Mualim Teko, Ki Alang Intelek Kota Inten XVI-XVII M, dan Tradisi Besar Literer Betawi
Oleh: Ridwan Saidi, Budayawan Betawi dan Sejarawan.
Dalam sebuah lukisan yang menjadi koleksi British lithography berangka tahun 1610, (lihat foto di atas), tampak Ki Alang mengenakan jubah putih. Ia tinggal di Daleman, Kota Inten. Kala itu wilayah ini adalah hunian orang-orang Betawi terpandang.
Ia menulis buku Hikayat Tumenggung Al Wazir. Kemudian diterbitkan Balai Pustaka. Penyimpan naskah terakhir Gebar Naman yang pada tahun 1920 menyerahkan pada Volkslectuur.
Dalam bukunya itu a.l Ki Alang menceritakan "duel" ketrampilan berpikir dia vs "pangeran" Jayakarta di gubuk "pangeran" di Pajagalan. Karena kepepet, "pangeran" usir Ki Alang. Ini a.l yang menyulut kemarahan pasukan Betawi di Sunda Kalapa. Apalagi pasukan Betawi saat itu sudah bersenjata senapan api.
"Pangeran" diserbu dengan tembakan dar der dor. Kemudian, dalam keadaan terluka, "pangeran" bersama 10 pengawal lari ke arah barat. Yang lainnya, termasuk Wikrama, tewas di tempat.

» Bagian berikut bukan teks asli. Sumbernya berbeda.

@[simp] theorem right_zero {w : Nat} : right 0#(w + w) = 0#w := BitVec.extractLsb'_zero

/-- The key 0 has the subkeys 0, whatever the tables are: every stage is wiring (R145 (c)). -/
theorem keySchedule_zero (t : Tables) : keySchedule t 0 = (0, 0) := by
  have hhalves : keyHalves t 0 = (0#5, 0#5) := by
    unfold keyHalves
    rw [show (0 : Key) = 0#10 from rfl, permute_zero]
    exact Prod.ext left_zero right_zero
  have hcompress : compress t 0#5 0#5 = 0 := permute_zero t.p8
  simp only [keySchedule, hhalves, rotateLeft_zeros, hcompress]

/-- The worked example of D00 with the default TABLES (R147, log entry 5). -/
theorem keySchedule_example : keySchedule defaultTables 0x282 = (0xA4, 0x43) := by decide +kernel

/-! ### KEYGEN -/

/-- With ERR = 0, KEYGEN derives the subkeys (R146). -/
theorem exec_keygen_runs {s : State} (h : s.err = 0) : exec .keygen s = .next (deriveSubkeys s) :=
  congrArg Host.Outcome.next (unlessLocked_runs keygenEffect h)

/-- Deriving reads only KEY and TABLES, which it leaves, so twice is as once. -/
theorem deriveSubkeys_deriveSubkeys (s : State) : deriveSubkeys (deriveSubkeys s) = deriveSubkeys s := rfl

theorem deriveSubkeys_reset :
    deriveSubkeys State.reset = { State.reset with k1 := 0, k2 := 0, kvalid := true } := by
  have hsubkeys : keySchedule State.reset.cfg.tables State.reset.key = (0, 0) := keySchedule_zero _
  simp only [deriveSubkeys, hsubkeys]

/-! ### The accesses of a run on events -/

/-- A read at the head of a run returns its register's word first, and the run goes on (R81). -/
theorem hostRun_rd {r : Reg} {es : List Event} {s t : State} {ws : List Word}
    (h : hostRun es { s with response := .data (readReg s r) } = .next (t, ws)) :
    hostRun (rd r :: es) s = .next (t, readReg s r :: ws) := by
  have hport : readReg { s with response := .none } r = readReg s r := by cases r <;> rfl
  rw [hostRun_cons (runEvent_rd r { s with response := .none }), hport, h]
  rfl

/-- A write of a key that fits, at the head of a run (R22). -/
theorem hostRun_writeKey {key : Key} {es : List Event} {s t : State} {ws : List Word}
    (h : hostRun es { s with key := key, kvalid := false, lastop := 0, response := .written }
      = .next (t, ws)) :
    hostRun (wr .key (key.setWidth 32) :: es) s = .next (t, ws) := by
  have hw := runEvent_wr .key (key.setWidth 32) { s with response := .none }
  rw [writeReg_key_setWidth] at hw
  rw [hostRun_cons hw, h]
  rfl

/-- A command at the head of a run (R101); no command changes the port's answer. -/
theorem hostRun_cmd {i : Instr} {es : List Event} {s u t : State} {ws : List Word}
    (hexec : exec i { s with response := .written } = .next u) (h : hostRun es u = .next (t, ws)) :
    hostRun (cmd i :: es) s = .next (t, ws) := by
  rw [hostRun_cons ((runEvent_cmd i { s with response := .none }).trans hexec), h,
    (exec_cases hexec).response]
  rfl
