/-- Since every node is popped once, the bound on the pops never ends the traversal. -/
theorem Traversing.finish (ht : TreeOk n ns root) (hn : n ≠ 0) (f : Nat) (h : Traversing n ns root done st c)
    (hf : ns.length ≤ f + done.length) :
    ∃ done', Traversing n ns root done' [] (traverse ns f st c) := by
  induction f generalizing done st c with
  | zero =>
    have hlen := h.seen_length_le
    obtain rfl : st = [] := List.length_eq_zero_iff.1 (by omega)
    exact ⟨done, h⟩
  | succ f ih =>
    match st with
    | [] => exact ⟨done, h⟩
    | (k, p) :: st =>
      have hf' : ns.length ≤ f + (k :: done).length := by rw [List.length_cons]; omega
      cases hleaf : (nodeAt ns k).leaf with
      | true =>
        rw [traverse_leaf hleaf]
        exact ih (h.popLeaf ht hleaf) hf'
      | false =>
        rw [traverse_inner hleaf]
        exact ih (h.popInner ht hn hleaf) hf'

/-- When the stack is empty every node has been popped: the root was, and with every internal node its children. -/
theorem Traversing.mem_done (ht : TreeOk n ns root) (h : Traversing n ns root done [] c) (k : NodeIdx)
    (hk : k.toNat < ns.length) : k ∈ done := by
  have hseen {x : NodeIdx} (hx : x ∈ seen done []) : x ∈ done := by simpa using hx
  induction hm : ns.length - k.toNat using Nat.strong_induction_on generalizing k with
  | _ m ih =>
    by_cases hroot : k = root
    · exact hroot ▸ hseen h.rootSeen
    · obtain ⟨j, hj, hlt, hparent⟩ := ht.exists_parent hk hroot
      exact hseen (h.children j (ih (ns.length - j.toNat) (by omega) j hj rfl) k hparent)

end Traversal

/-! ### The derived table -/

theorem TreeOk.ofNat_lt {n : Nat} {ns : List Node} {root : NodeIdx} (h : TreeOk n ns root) {k : Nat}
    (hk : k < ns.length) : (BitVec.ofNat 9 k).toNat < ns.length := by
  rwa [h.ofNat_toNat hk]

theorem TreeOk.nodeAt_ofNat {n : Nat} {ns : List Node} {root : NodeIdx} (h : TreeOk n ns root) {k : Nat}
    (hk : k < ns.length) : nodeAt ns (BitVec.ofNat 9 k) = ns[k] := by
  rw [nodeAt_of_lt (h.ofNat_lt hk)]
  simp only [h.ofNat_toNat hk]

theorem tableOk_traverse {n : Nat} {ns : List Node} {root : NodeIdx} (ht : TreeOk n ns root) (hn : 2 ≤ n) :
    TableOk n ns root (traverse ns ns.length [(root, [])] noCodes) := by
  have hn0 : n ≠ 0 := by omega
  obtain ⟨done, h⟩ := (traversing_start ht hn0).finish ht hn0 ns.length (by simp)
  constructor
  case path =>
    intro _ k hk hkn
    have hdone := h.mem_done ht (BitVec.ofNat 9 k) (ht.ofNat_lt hk)
    obtain ⟨p, hp, hc⟩ := h.codes _ hdone (by rwa [ht.ofNat_toNat hk])
    rw [ht.nodeAt_ofNat hk] at hc
    rw [hc]
    refine ⟨hp, Nat.mod_eq_of_lt ?_⟩
    have hlen := ht.path_length_le (ht.root_lt hn0) hp
    have hroot := ht.rootIndex
    have hmax := ht.alphabet
    omega
  case single => intro h1; omega
  case absent => exact h.absent

theorem tableOk_single {ns : List Node} {root : NodeIdx} (ht : TreeOk 1 ns root) :
    TableOk 1 ns root (tableSet noCodes (nodeAt ns 0).sym (codeOf [false])) := by
  have hlen : ns.length = 1 := ht.size
  have hzero : nodeAt ns 0 = ns[0] := nodeAt_of_lt (k := 0) (by simp [hlen])
  constructor
  case path => intro h2; omega
  case single =>
    intro _ k hk
    obtain rfl : k = 0 := by omega
    rw [hzero]
    exact tableGet_tableSet_self ..
  case absent =>
    intro s hs
    rw [tableGet_tableSet_other, tableGet_noCodes]
    · rfl
    · rw [hzero]
      exact (hs 0 (by omega) Nat.one_pos).symm

theorem tableOk_noCodes {ns : List Node} {root : NodeIdx} : TableOk 0 ns root noCodes where
  path := by intro h; omega
  single := by intro h; omega
  absent s _ := tableGet_noCodes s

/-- The derivation gives every strict binary tree its code table (R120, R122, R123). -/
theorem tableOk_deriveCodes {n : Nat} {ns : List Node} {root : NodeIdx} (ht : TreeOk n ns root) :
    TableOk n ns root (deriveCodes n ns root) := by
  unfold deriveCodes
  split
  next h0 => exact h0 ▸ tableOk_noCodes
  next h0 =>
    split
    next h1 => subst h1; exact tableOk_single ht
    next h1 => exact tableOk_traverse ht (by omega)

end Sys2Proof.Machine

/-! SUPPORT. The machine's invariant: it holds after reset, and every step keeps it. -/

namespace Sys2Proof.Machine
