-- ==== Sys2Proof/Machine/Flags.lean ====
section
/-! DEFINITION. The conditions and outputs that are functions of the state: DE (R38), TXD (R1), ATTN (R141),
the link status byte (R148), SDO (R147), the eligible heads (R98), the wants-line condition (R22), the hold
condition (R50), and H against the fill levels (R40, R126, R129). -/

namespace Sys2Proof.Machine

/-- The driver enable output (R38, Table 2-1). -/
def State.de (s : State) : Bool := s.access.state = .sending || s.access.state = .replying

/-- What the part sends on TXD (R1): the levels of the driven frame's characters; nothing (mark) otherwise. -/
def State.txd (s : State) : Levels :=
  if s.de then (s.access.frame.map Frame.levels).getD [] else []

/-- ATTN is asserted (R141): an attention reason holds with its mask bit on. -/
def State.attn (s : State) : Bool :=
  let m := s.station.config.mask
  (m.outcome && !s.outcomes.queue.isEmpty) || (m.inbound && !s.inbound.records.isEmpty) ||
    (m.state && s.station.stateChange) || (m.conflict && s.station.conflict)

/-- The link status byte (R148, Table 10-2). -/
def State.statusByte (s : State) : Byte :=
  (((BitVec.ofBool s.link.reply.isSome ++ BitVec.ofBool s.link.discarded) ++ BitVec.ofBool s.attn) ++ 0#2) ++
    BitVec.ofNat 3 s.station.state.code

/-- The first `n` bits of the transaction on SDO (R146, R147): the status byte, the noted reply, then zeros, each
byte most significant bit first. -/
def Transaction.sent (t : Transaction) (n : Nat) : Bits :=
  let reply := (t.noted.map Reply.bytes).getD []
  ((t.status :: reply).flatMap bitsOf ++ List.replicate n false).take n

/-- Byte 0 has completed (R146, R151). -/
def Transaction.clocked (t : Transaction) : Bool := 8 ≤ t.sdi.length

/-- The line is idle (R4). -/
def State.lineIdle (s : State) : Bool := s.line.idle

/-- The station is in ACTIVE or LEAVING: it sends messages and takes frames (R98, R119). -/
def State.inService (s : State) : Bool := s.station.state = .active || s.station.state = .leaving

/-- The head of queue `d` is QUEUED (R98). -/
def State.headQueued (s : State) (d : Nat) : Bool :=
  match s.queue d with
  | [] => false
  | i :: _ =>
    match (s.slot i).msg with
    | some m => m.state = .queued
    | none => false

/-- The head of queue `d` is eligible (R98). -/
def State.eligible (s : State) (d : Nat) : Bool :=
  s.inService && s.headQueued d && (d = Config.broadcast || !(s.peer d).held)

/-- The notice set holds a notice (R48). -/
def NoticeSet.any (n : NoticeSet) : Bool := n.join || n.beacon || n.hold || n.leave

/-- The wants-line condition (R22). -/
def State.wantsLine (s : State) : Bool :=
  s.station.notices.any || destinations.any fun d => s.eligible d

/-- The hold condition (R50). -/
def State.holdCondition (s : State) : Bool :=
  s.inService && (s.inbound.h != s.station.lastSentH || (s.inbound.h && s.station.renewal = .runOut))

/-- The first notice present in the order LEAVE, JOIN, HOLD, BEACON (R48). -/
def NoticeSet.first (n : NoticeSet) : Option Reason :=
  if n.leave then some .leave
  else if n.join then some .join
  else if n.hold then some .hold
  else if n.beacon then some .beacon
  else none

/-- The destinations in the order of the round-robin scan: from the one after last served, after 31 comes 1,
ending with last served (R101). -/
def scanOrder (lastServed : Nat) : List Nat :=
  (List.range Config.queues).map fun k => (lastServed + k) % Config.queues + 1

/-- The destination the round-robin scan names (R101). -/
def State.scan (s : State) : Option Nat := (scanOrder s.engine.lastServed).find? fun d => s.eligible d

/-- H re-evaluated at an accepted CONFIGURE (R40). -/
def holdAt (levels : ConfigRecord) (count : Nat) (h : Bool) : Bool :=
  if levels.holdLevel ≤ count then true
  else if count ≤ levels.resumeLevel then false
  else h

/-- H after an append (R126). -/
def holdAfterAppend (levels : ConfigRecord) (count : Nat) (h : Bool) : Bool :=
  if levels.holdLevel ≤ count then true else h

/-- H after a FETCH (R129). -/
def holdAfterFetch (levels : ConfigRecord) (count : Nat) (h : Bool) : Bool :=
  if count ≤ levels.resumeLevel then false else h

/-- The draw range's exponent: k is the smaller of n + 2 and 8 (R25). -/
def drawBits (n : Nat) : Nat := min (n + 2) 8

/-- A draw made from a generator value: 0 to 2^k − 1 slots (R25). -/
def drawOf (n value : Nat) : Nat := value % 2 ^ drawBits n

/-- The epoch made from a generator value (R43): any of 0..15 at first, then any other than the previous. -/
def epochOf (previous : Option Nat) (value : Nat) : Nat :=
  match previous with
  | none => value % 16
  | some p => if value % 15 < p then value % 15 else value % 15 + 1

end Sys2Proof.Machine
end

Menurut kesaksian penduduk Kampung Gusti, sekitar 1990-an ketika dilakukan penggalian untuk bangun SPBU di Kp Gusti ditemukan puluhan kerangka orang ber-tumpuk-tumpuk.
Tradisi literer di Betawi sedikitnya sejak Mualim Teko, atau Layt Abu Nashr, wafat 983 M, yang menulis yang oleh orang Betawai disebiut Kitab Baca-caaban dan Kitab Masail. Tapi sebenarnya sejak berfungsinya Labuhan Kalapa Kali Adem sudah banyak orang Betawi yang menjual jasa sebagai 'Gusti', ahli tulis menulis. Transaksi bisnis kala itu semuanya bersiat tertulis. Ke arah Teluk Gong dari Pejagalan ada Kampung Gusti.

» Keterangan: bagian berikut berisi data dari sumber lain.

-- ==== Sys2Proof/Machine/HostLink.lean ====
section
/-! DEFINITION. The host link (Chapter 9): the resets, the transaction, the reply slot, and the requests as
they are taken at SEL rising (R152). -/

namespace Sys2Proof.Machine

/-! ### Resets -/

/-- R5: the burst under way. A frame being driven is always in one (R35); any other has ended once the idle period has
grown longer than 1 ct, also where its END_OF_FRAME was not given (notes/assumptions 20). -/
def State.burstUnderWay (s : State) : Option Burst := if !s.de && s.line.over then none else s.line.burst

/-- R59, R60: every block in its pin-reset state, with the given configuration record and reply; the straps
are sampled, the line is idle or active as RXD stands (R4), and a burst under way is ignored from here on (R19). What
is outside the part stays: the SEL level, what SDO has sent, the generator (R20), the count of ticks and the waiting
commands. -/
def State.resetWith (s : State) (config : ConfigRecord) (reply : Option Reply) (straps : BitVec 5)
    (rxdMark : Bool) : State :=
  { State.reset with
    pins := ⟨straps⟩
    line := Line.reset s.burstUnderWay rxdMark
    station := Station.reset config straps.toNat
    link := { State.reset.link with reply := reply, selLow := s.link.selLow, sdo := s.link.sdo }
    generator := s.generator
    ticks := s.ticks
    pending := s.pending }

/-- What SDO has sent once `n` more bits of a transaction are clocked (R146, R147); of one abandoned by a reset,
zeros (R153). With SEL high SCK is ignored. -/
def Link.sdoAfter (l : Link) (n : Nat) : Bits :=
  match l.txn with
  | some t => t.sent (t.sdi.length + n)
  | none => if l.selLow then l.sdo ++ List.replicate n false else l.sdo

/-- PIN_RESET (R59): a transaction under way is abandoned (R153); what it had sent on SDO stands sent. The low level
on RESET is taken as one instant, at which the straps are sampled; the next command finds the part running
(notes/assumptions 22). -/
def execPinReset (straps : BitVec 5) (rxdMark : Bool) (s : State) (sdi : Bits := []) :
    Host.Outcome State Fault Refusal :=
  .next
    ((s.modLink fun l => { l with sdo := l.sdoAfter sdi.length }).resetWith ConfigRecord.default none straps rxdMark)

/-- R60, R153: RESTART keeps the configuration record and places the reply RESTARTED, whatever the slot held. -/
def State.restart (s : State) (straps : BitVec 5) (rxdMark : Bool) : State :=
  s.resetWith s.station.config (some ⟨Code.restart, .restarted, []⟩) straps rxdMark

/-- RESTART (R60). -/
def execRestart (straps : BitVec 5) (rxdMark : Bool) (s : State) : Host.Outcome State Fault Refusal :=
  .next (s.restart straps rxdMark)

/-! ### Taking a request -/

/-- R152, cases 4 to 7: with the reply slot occupied the request is discarded and DISCARDED set; otherwise its
answer's reply is placed, with the request code echoed. A request row given while SEL is low, with a
transaction open, which R147 excludes, or after a pin reset that abandoned one, when R153 lets nothing be taken before
SEL has been seen high, is taken in the same way and leaves the link as it stands otherwise (notes/assumptions 12). -/
def State.present (s : State) (code : Byte) (answer : State → Answer) : State :=
  match s.link.reply with
  | some _ => s.modLink fun l => { l with discarded := true }
  | none =>
    (answer s).state.modLink fun l =>
      { l with reply := some ⟨code, (answer s).result, (answer s).data⟩ }

/-- NOP (R152, case 2): nothing is taken. -/
def execNop (s : State) : Host.Outcome State Fault Refusal := .next s

/-- STATUS (R156). -/
def execStatus (s : State) : Host.Outcome State Fault Refusal := .next (s.present Code.status answerStatus)

/-- CONFIGURE (R40). -/
def execConfigure (rate attempts retryBase beacon holdTime holdLevel resumeLevel mask : Byte) (s : State) :
    Host.Outcome State Fault Refusal :=
  .next
    (s.present Code.configure
      (answerConfigure rate attempts retryBase beacon holdTime holdLevel resumeLevel mask))

/-- JOIN (R42). -/
def execJoin (s : State) : Host.Outcome State Fault Refusal := .next (s.present Code.join answerJoin)

/-- LEAVE (R51, R54). -/
def execLeave (mode : Byte) (s : State) : Host.Outcome State Fault Refusal :=
  .next (s.present Code.leave (answerLeave mode))

/-- POST (R86, R154). -/
def execPost (dest cls length : Byte) (payload : List Byte) (s : State) : Host.Outcome State Fault Refusal :=
  .next (s.present Code.post (answerPostBytes dest cls length payload))

/-- CANCEL (R89). -/
def execCancel (slot tag : Byte) (s : State) : Host.Outcome State Fault Refusal :=
  .next (s.present Code.cancel (answerCancel slot tag))

/-- FETCH (R128). -/
def execFetch (s : State) : Host.Outcome State Fault Refusal := .next (s.present Code.fetch answerFetch)

/-- TAKE_OUTCOMES (R139). -/
def execTakeOutcomes (max : Byte) (s : State) : Host.Outcome State Fault Refusal :=
  .next (s.present Code.takeOutcomes (answerTakeOutcomes max))

/-- READ_PEER (R77). -/
def execReadPeer (address : Byte) (s : State) : Host.Outcome State Fault Refusal :=
  .next (s.present Code.readPeer (answerReadPeer address))

/-- READ_COUNTERS (R144). -/
def execReadCounters (clear : Byte) (s : State) : Host.Outcome State Fault Refusal :=
  .next (s.present Code.readCounters (answerReadCounters clear))

/-! ### Transactions -/

/-- R152, cases 5 to 7, with the parameter counts of Table 10-3 (R154): the answer to a request code and its
parameter bytes; too few bytes are MALFORMED, an unknown code UNKNOWN_REQUEST. -/
def requestAnswer (code : Byte) (params : List Byte) (s : State) : Answer :=
  if code = Code.status then answerStatus s
  else if code = Code.configure then
    match params with
    | rate :: attempts :: retryBase :: beacon :: holdTime :: holdLevel :: resumeLevel :: mask :: _ =>
      answerConfigure rate attempts retryBase beacon holdTime holdLevel resumeLevel mask s
    | _ => s.unchanged .malformed
  else if code = Code.join then answerJoin s
  else if code = Code.leave then
    match params with
    | mode :: _ => answerLeave mode s
    | [] => s.unchanged .malformed
  else if code = Code.post then
    match params with
    | dest :: cls :: length :: payload => answerPostBytes dest cls length payload s
    | _ => s.unchanged .malformed
  else if code = Code.cancel then
    match params with
    | slot :: tag :: _ => answerCancel slot tag s
    | _ => s.unchanged .malformed
  else if code = Code.fetch then answerFetch s
  else if code = Code.takeOutcomes then
    match params with
    | max :: _ => answerTakeOutcomes max s
    | [] => s.unchanged .malformed
  else if code = Code.readPeer then
    match params with
    | address :: _ => answerReadPeer address s
    | [] => s.unchanged .malformed
  else if code = Code.readCounters then
    match params with
    | clear :: _ => answerReadCounters clear s
    | [] => s.unchanged .malformed
  else s.unchanged .unknownRequest

/-- R152: the request named in byte 0, if that byte is complete. RESTART samples the straps and RXD at that
instant (R60, R4). -/
def State.takeRequest (s : State) (straps : BitVec 5) (rxdMark : Bool) (bytes : List Byte) : State :=
  match bytes with
  | [] => s
  | code :: params =>
    if code = Code.nop then s
    else if code = Code.restart then s.restart straps rxdMark
    else s.present code (requestAnswer code params)

/-- TRANSACTION_START (R147): SEL falls: the status byte is formed and the reply noted. While SEL is low it
cannot fall (R153). -/
def execTransactionStart (s : State) : Host.Outcome State Fault Refusal :=
  .next
    (if s.link.selLow then s
    else s.modLink fun l => { l with selLow := true, sdo := [], txn := some ⟨s.statusByte, l.reply, []⟩ })

/-- R146, R151: the bits `sdi` are clocked in the transaction `t`. If byte 0 completes with them, the status byte
has been clocked out whole, and DISCARDED is cleared if it was shown as 1. -/
def Link.clock (l : Link) (t : Transaction) (sdi : Bits) : Link :=
  let now := { t with sdi := t.sdi ++ sdi }
  { l with
    discarded := l.discarded && !(!t.clocked && now.clocked && t.status.getLsbD 6)
    txn := some now
    sdo := now.sent now.sdi.length }

/-- STATUS_BYTE_CLOCKED (R151): the eighth rising edge of SCK completes byte 0. Where the byte sampled is not
written it is 0x00, the NOP code (notes/assumptions 23). -/
def execStatusByteClocked (s : State) (byte0 : Byte := 0) : Host.Outcome State Fault Refusal :=
  .next
    (match s.link.txn with
    | none => s
    | some t => if t.sdi = [] then s.modLink fun l => l.clock t (bitsOf byte0) else s)

/-- R150: the noted reply leaves the slot if the transaction completed 1 + L bytes. -/
def Link.consume (l : Link) (t : Transaction) (n : Nat) : Link :=
  match t.noted with
  | none => l
  | some r => if 1 + r.bytes.length ≤ n then { l with reply := none } else l

/-- R147 at SEL rising: the last bits are clocked, the noted reply is settled by the complete bytes, and the
transaction is over. -/
def Link.finish (l : Link) (t : Transaction) (sdi : Bits) : Link :=
  { (l.clock t sdi).consume t ((t.sdi.length + sdi.length) / 8) with txn := none, selLow := false }

/-- TRANSACTION_END (R147, R150, R152): SEL rises. A transaction abandoned by a reset has sent zeros since and
takes nothing (R153); with SEL high, SEL does not rise. -/
def execTransactionEnd (sdi : Bits) (s : State) (straps : BitVec 5 := Config.resetStraps)
    (rxdMark : Bool := true) : Host.Outcome State Fault Refusal :=
  .next
    (match s.link.txn with
    | none => s.modLink fun l => { l with selLow := false, sdo := l.sdoAfter sdi.length }
    | some t => (s.modLink fun l => l.finish t sdi).takeRequest straps rxdMark (bytesOf (t.sdi ++ sdi)))

end Sys2Proof.Machine
end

Di akhir XVII M VOC berniat bikin landraad, pengadilan. VOC mengundang Mualim Asmat bin Asba sebagai nara sumber. Asmat bin Asba usinya sepantaran dengan Tumenggung Imam Kuningan, Betawi yang ulama tapi juga kaya.
Sebelumnya, intelek bekend lainnya adalah Syahbandar Wa Item dan Patih Majakatera Mundari Tandam yang melejit namanya sejak tahun 1521. Jasa dan nama mereka itu ada dalam perjanjian Portugis saat berinivestasi dalam-namapembangunan labuhan Sunda Kalapa II
Nama kedua sosok tersebut tingkat popularitasnya di bawah Pitung. Apalagi Pitung dikisahkan dapat mengganda diri menjadi tujuh sosok. Pitung = pitu (Jawa: tujuh) + ng. Yang empunya cerita tak jelaskan arti "ng" apa.
Padahal ini nama julukan, aslinya ia Solihun. Lihat catatan dari bukunya Margriet van Tiel, 1984).
Alhasil. bila sejak masa reformasi ini terjadi perubahan pola rekrutmen yang mengutamakan. hubungan 'sedarah dan sekantong mengancam' jelas index kecerdasan bangsa meluncur ke lantai dasar.
Sungguh itu soal tidak mudah, tapi harus, susun dan jalankan konsep pembangunan masyarakat pasca reformasi.